Last week her son, Proinsias Ó Rathaille travelled from Dublin via train to Dromod to view the panel in-situ for the first time. He is immensely proud to see his mother's story honoured in this way.
“This (panel) has made my day, it is wonderful seeing it. I came up (to Dromod) on the train and I nearly wept when I got off. It was the first time I had seen it in place,” he acknowledged.
He said that it was particularly poignant as his mother had boarded a train at Dromod, aged just 19, to emigrate to Scotland.
Growing up, Proinsias was aware of his family's link to Republicanism, after all his father Niall, who married Bridie in 1940, was the son of The O'Rahilly, the only rebel leader to die in action in the Easter Rising. His uncle had married a sister of Kevin Barry, who was executed by the British Government during the Irish War of Independence.
Proinsias himself recalls playing with The O'Rahilly's rifle - found by his side in 1916 - as a small boy acknowledging “it was very naughty of me”.
But he acknowledges he was surprised by the extent of his mother's involvement in the Civil War.
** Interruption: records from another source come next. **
-- ==== Sys2Proof/Laws/Exec.lean ====
section
/-! SUPPORT. What each command can do, said once: the faults it can take, each with the check that failed, and how it completes.
Later proofs cite these lemmas and never unfold a meaning. -/

namespace Sys2Proof.Machine

theorem execSlFree_cases (rd : Slot) (s : State) : execSlFree rd s = succeed (s.setSlot rd .empty) := rfl

theorem execDgInit_cases (rd : Slot) (alg : AlgId) (s : State) :
    execDgInit rd alg s = succeed (s.setSlot rd (.digestCtx (ctxNew s.cfg.compress alg))) := rfl

theorem execDgUpdate_cases (rd : Slot) (addr len : Word) (s : State) :
    ((∀ c, s.slot rd ≠ .digestCtx c) ∧ execDgUpdate rd addr len s = trap (.dgUpdate rd addr len) .badSlotKind s) ∨
    ∃ c, s.slot rd = .digestCtx c ∧
      ((s.validRange (wordRange addr len) = false ∧ execDgUpdate rd addr len s = trap (.dgUpdate rd addr len) .badAddress s) ∨
       (s.validRange (wordRange addr len) = true ∧ updateFits c len.toNat = false ∧
          execDgUpdate rd addr len s = trap (.dgUpdate rd addr len) .overflow s) ∨
       (s.validRange (wordRange addr len) = true ∧ updateFits c len.toNat = true ∧
          execDgUpdate rd addr len s =
            succeed (s.setSlot rd (.digestCtx (ctxUpdate s.cfg.compress c (s.bytesAt (wordRange addr len))))))) := by
  unfold execDgUpdate
  cases h : s.digestCtxIn rd with
  | none => exact .inl ⟨State.digestCtxIn_eq_none.1 h, rfl⟩
  | some c =>
    refine .inr ⟨c, State.digestCtxIn_eq_some.1 h, ?_⟩
    cases h1 : s.validRange (wordRange addr len) <;> cases h2 : updateFits c len.toNat <;> simp [h2]

theorem execDgFinish_cases (rd rs1 : Slot) (s : State) :
    ((∀ c, s.slot rs1 ≠ .digestCtx c) ∧ execDgFinish rd rs1 s = trap (.dgFinish rd rs1) .badSlotKind s) ∨
    ∃ c, s.slot rs1 = .digestCtx c ∧
      ((∃ f, blockFinishFault c.block c.pending.length = some f ∧ execDgFinish rd rs1 s = trap (.dgFinish rd rs1) f s) ∨
       (blockFinishFault c.block c.pending.length = none ∧
          execDgFinish rd rs1 s =
            succeed ((s.setSlot rs1 .empty).setSlot rd (.digestVal (ctxFinish s.cfg.compress c))))) := by
  unfold execDgFinish
  cases h : s.digestCtxIn rs1 with
  | none => exact .inl ⟨State.digestCtxIn_eq_none.1 h, rfl⟩
  | some c =>
    refine .inr ⟨c, State.digestCtxIn_eq_some.1 h, ?_⟩
    cases h1 : blockFinishFault c.block c.pending.length <;> simp [h1]

theorem execDgRead_cases (rs1 : Slot) (addr : Word) (s : State) :
    ((∀ d, s.slot rs1 ≠ .digestVal d) ∧ execDgRead rs1 addr s = trap (.dgRead rs1 addr) .badSlotKind s) ∨
    ∃ d, s.slot rs1 = .digestVal d ∧
      ((s.validRange ⟨addr.toNat, outputLen d.alg⟩ = false ∧ execDgRead rs1 addr s = trap (.dgRead rs1 addr) .badAddress s) ∨
       (s.validRange ⟨addr.toNat, outputLen d.alg⟩ = true ∧
          execDgRead rs1 addr s =
            succeed ((s.store addr.toNat d.value).setRes (resOfNat s.cfg.limbWidth (outputLen d.alg))))) := by
  unfold execDgRead
  cases h : s.digestValIn rs1 with
  | none => exact .inl ⟨State.digestValIn_eq_none.1 h, rfl⟩
  | some d =>
    refine .inr ⟨d, State.digestValIn_eq_some.1 h, ?_⟩
    cases h1 : s.validRange ⟨addr.toNat, outputLen d.alg⟩ <;> simp [h1]

theorem execCtVerify_cases (rs1 : Slot) (addr len : Word) (s : State) :
    ((∀ d, s.slot rs1 ≠ .digestVal d) ∧ execCtVerify rs1 addr len s = trap (.ctVerify rs1 addr len) .badSlotKind s) ∨
    ∃ d, s.slot rs1 = .digestVal d ∧
      ((s.validRange (wordRange addr len) = false ∧
          execCtVerify rs1 addr len s = trap (.ctVerify rs1 addr len) .badAddress s) ∨
       (s.validRange (wordRange addr len) = true ∧
          (len.toNat ≠ outputLen d.alg ∨ byteDifference d.value (s.bytesAt (wordRange addr len)) ≠ 0#8) ∧
          execCtVerify rs1 addr len s = failWith .unspecified s) ∨
       (s.validRange (wordRange addr len) = true ∧ len.toNat = outputLen d.alg ∧
          byteDifference d.value (s.bytesAt (wordRange addr len)) = 0#8 ∧ execCtVerify rs1 addr len s = succeed s)) := by
  unfold execCtVerify
  cases h : s.digestValIn rs1 with
  | none => exact .inl ⟨State.digestValIn_eq_none.1 h, rfl⟩
  | some d =>
    refine .inr ⟨d, State.digestValIn_eq_some.1 h, ?_⟩
    cases h1 : s.validRange (wordRange addr len)
    · simp
    · by_cases h2 : len.toNat = outputLen d.alg <;>
        by_cases h3 : byteDifference d.value (s.bytesAt (wordRange addr len)) = 0#8 <;> simp [h2, h3]

theorem execHmKey_cases (rd : Slot) (alg : AlgId) (addr len : Word) (s : State) :
    (s.validRange (wordRange addr len) = false ∧ execHmKey rd alg addr len s = trap (.hmKey rd alg addr len) .badAddress s) ∨
    (s.validRange (wordRange addr len) = true ∧
      execHmKey rd alg addr len s =
        succeed (s.setSlot rd (.hmacKey (hmacKeyNew s.cfg.compress alg (s.bytesAt (wordRange addr len)))))) := by
  unfold execHmKey
  cases h1 : s.validRange (wordRange addr len) <;> simp

theorem execHmInit_cases (rd rs1 : Slot) (s : State) :
    ((∀ k, s.slot rs1 ≠ .hmacKey k) ∧ execHmInit rd rs1 s = trap (.hmInit rd rs1) .badSlotKind s) ∨
    ∃ k, s.slot rs1 = .hmacKey k ∧ execHmInit rd rs1 s = succeed (s.setSlot rd (.hmacCtx (hmacCtxNew k))) := by
  unfold execHmInit
  cases h : s.hmacKeyIn rs1 with
  | none => exact .inl ⟨State.hmacKeyIn_eq_none.1 h, rfl⟩
  | some k => exact .inr ⟨k, State.hmacKeyIn_eq_some.1 h, rfl⟩

theorem execHmUpdate_cases (rd : Slot) (addr len : Word) (s : State) :
    ((∀ c, s.slot rd ≠ .hmacCtx c) ∧ execHmUpdate rd addr len s = trap (.hmUpdate rd addr len) .badSlotKind s) ∨
    ∃ c, s.slot rd = .hmacCtx c ∧
      ((s.validRange (wordRange addr len) = false ∧ execHmUpdate rd addr len s = trap (.hmUpdate rd addr len) .badAddress s) ∨
       (s.validRange (wordRange addr len) = true ∧ updateFits c.inner len.toNat = false ∧
          execHmUpdate rd addr len s = trap (.hmUpdate rd addr len) .overflow s) ∨
       (s.validRange (wordRange addr len) = true ∧ updateFits c.inner len.toNat = true ∧
          execHmUpdate rd addr len s =
            succeed (s.setSlot rd (.hmacCtx (hmacCtxUpdate s.cfg.compress c (s.bytesAt (wordRange addr len))))))) := by
  unfold execHmUpdate
  cases h : s.hmacCtxIn rd with
  | none => exact .inl ⟨State.hmacCtxIn_eq_none.1 h, rfl⟩
  | some c =>
    refine .inr ⟨c, State.hmacCtxIn_eq_some.1 h, ?_⟩
    cases h1 : s.validRange (wordRange addr len) <;> cases h2 : updateFits c.inner len.toNat <;> simp [h2]

theorem execHmSign_cases (rd rs1 : Slot) (s : State) :
    ((∀ c, s.slot rs1 ≠ .hmacCtx c) ∧ execHmSign rd rs1 s = trap (.hmSign rd rs1) .badSlotKind s) ∨
    ∃ c, s.slot rs1 = .hmacCtx c ∧
      ((∃ f, hmacSignFault c = some f ∧ execHmSign rd rs1 s = trap (.hmSign rd rs1) f s) ∨
       (hmacSignFault c = none ∧
          execHmSign rd rs1 s =
            succeed ((s.setSlot rs1 .empty).setSlot rd (.digestVal (hmacSign s.cfg.compress c))))) := by
  unfold execHmSign
  cases h : s.hmacCtxIn rs1 with
  | none => exact .inl ⟨State.hmacCtxIn_eq_none.1 h, rfl⟩
  | some c =>
    refine .inr ⟨c, State.hmacCtxIn_eq_some.1 h, ?_⟩
    cases h1 : hmacSignFault c <;> simp [h1]

theorem execHkExpand_cases (rs1 : Slot) (tab n out outLen bigL : Word) (s : State) :
    ((∀ k, s.slot rs1 ≠ .hmacKey k) ∧
      execHkExpand rs1 tab n out outLen bigL s = trap (.hkExpand rs1 tab n out outLen bigL) .badSlotKind s) ∨
    ∃ k, s.slot rs1 = .hmacKey k ∧
      ((¬ (s.validRange (tableRange tab n) = true ∧ s.validRange (wordRange out outLen) = true ∧
            (s.chunkRanges tab n).all s.validRange = true) ∧
          execHkExpand rs1 tab n out outLen bigL s = trap (.hkExpand rs1 tab n out outLen bigL) .badAddress s) ∨
       ((s.validRange (tableRange tab n) = true ∧ s.validRange (wordRange out outLen) = true ∧
            (s.chunkRanges tab n).all s.validRange = true) ∧
        ((expandOverlaps (wordRange out outLen) (tableRange tab n) (s.chunkRanges tab n) = true ∧
            execHkExpand rs1 tab n out outLen bigL s = trap (.hkExpand rs1 tab n out outLen bigL) .overlap s) ∨
         (expandOverlaps (wordRange out outLen) (tableRange tab n) (s.chunkRanges tab n) = false ∧
          ((expandFits k.alg (s.chunkRanges tab n) bigL.toNat = false ∧
              execHkExpand rs1 tab n out outLen bigL s = trap (.hkExpand rs1 tab n out outLen bigL) .overflow s) ∨
           (expandFits k.alg (s.chunkRanges tab n) bigL.toNat = true ∧
            ((¬ (outLen = bigL ∧ bigL.toNat ≤ 255 * outputLen k.alg) ∧
                execHkExpand rs1 tab n out outLen bigL s = failWith .unspecified s) ∨
             ((outLen = bigL ∧ bigL.toNat ≤ 255 * outputLen k.alg) ∧
                execHkExpand rs1 tab n out outLen bigL s =
                  succeed (s.store out.toNat
                    (hkdfFill s.cfg.compress k ((s.chunkRanges tab n).map s.bytesAt) bigL.toNat)))))))))) := by
  unfold execHkExpand
  cases h : s.hmacKeyIn rs1 with
  | none => exact .inl ⟨State.hmacKeyIn_eq_none.1 h, rfl⟩
  | some k =>
    refine .inr ⟨k, State.hmacKeyIn_eq_some.1 h, ?_⟩
    cases h1 : s.validRange (tableRange tab n)
    · simp
    cases h2 : s.validRange (wordRange out outLen)
    · simp
    cases h3 : (s.chunkRanges tab n).all s.validRange
    · simp
    cases h4 : expandOverlaps (wordRange out outLen) (tableRange tab n) (s.chunkRanges tab n)
    · cases h5 : expandFits k.alg (s.chunkRanges tab n) bigL.toNat
      · simp [h5]
      · by_cases h6 : outLen = bigL
        · by_cases h7 : 255 * outputLen k.alg < bigL.toNat
          · have : ¬ bigL.toNat ≤ 255 * outputLen k.alg := by omega
            simp [h5, h6, h7, this]
          · have : bigL.toNat ≤ 255 * outputLen k.alg := by omega
            simp [h5, h6, h7, this]
        · simp [h5, h6]
    · simp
He said that he had been aware of his mother's 'pals' people such as Cathal Goulding and Moss Twomey, but admitted it wasn't until after she died in 1971 that her story came to light and even then this was only by chance.
“We only found her bag, an attache satchel after she died. I lifted it up and this stuff flew out on the ground. I mean it was filled with letters,” explained Proinsias.
“We had no idea that she had been this involved but when you see the letters you realise there was nobody she didn't know.”
Bridie had typed a short record of some of her experiences but within the bag itself, secreted under a step in the cellar of the family home, Ballinascorney House, were letters from some of the most well known people in Irish and International politics.
“I even found a letter a letter from President Roosevelt's wife thanking her so much for bringing over the wool from the woolen mills of the Ha'penny Bridge so that they could make a suit for him, the President, out of the tweed that he loved so much. I mean just extraordinary letters,” said Proinsias.
“If we hadn't found that satchel we would never have known of what she did.”
However, he stresses that his mother's story, and that of all the women who fought, is something which should be shared and honoured.
“This story doesn't just belong to my relatives. This story belongs to our nation and it is important to realise the commitment that these brave women made. She fought beside Liam Mellows and Rory O'Connor. She was tough, she was brave and there were so many other women like her who deserve to be honoured, especially for the year that's in it,” he said.
“I feel Bridie is home especially in this centenary year, this means everything to me. I have shared her story. This (panel) is now here and her story will continue. I felt I had to do that and I am proud to see her recognised at the station she left so many years ago.
“My job is done now. My job is done”.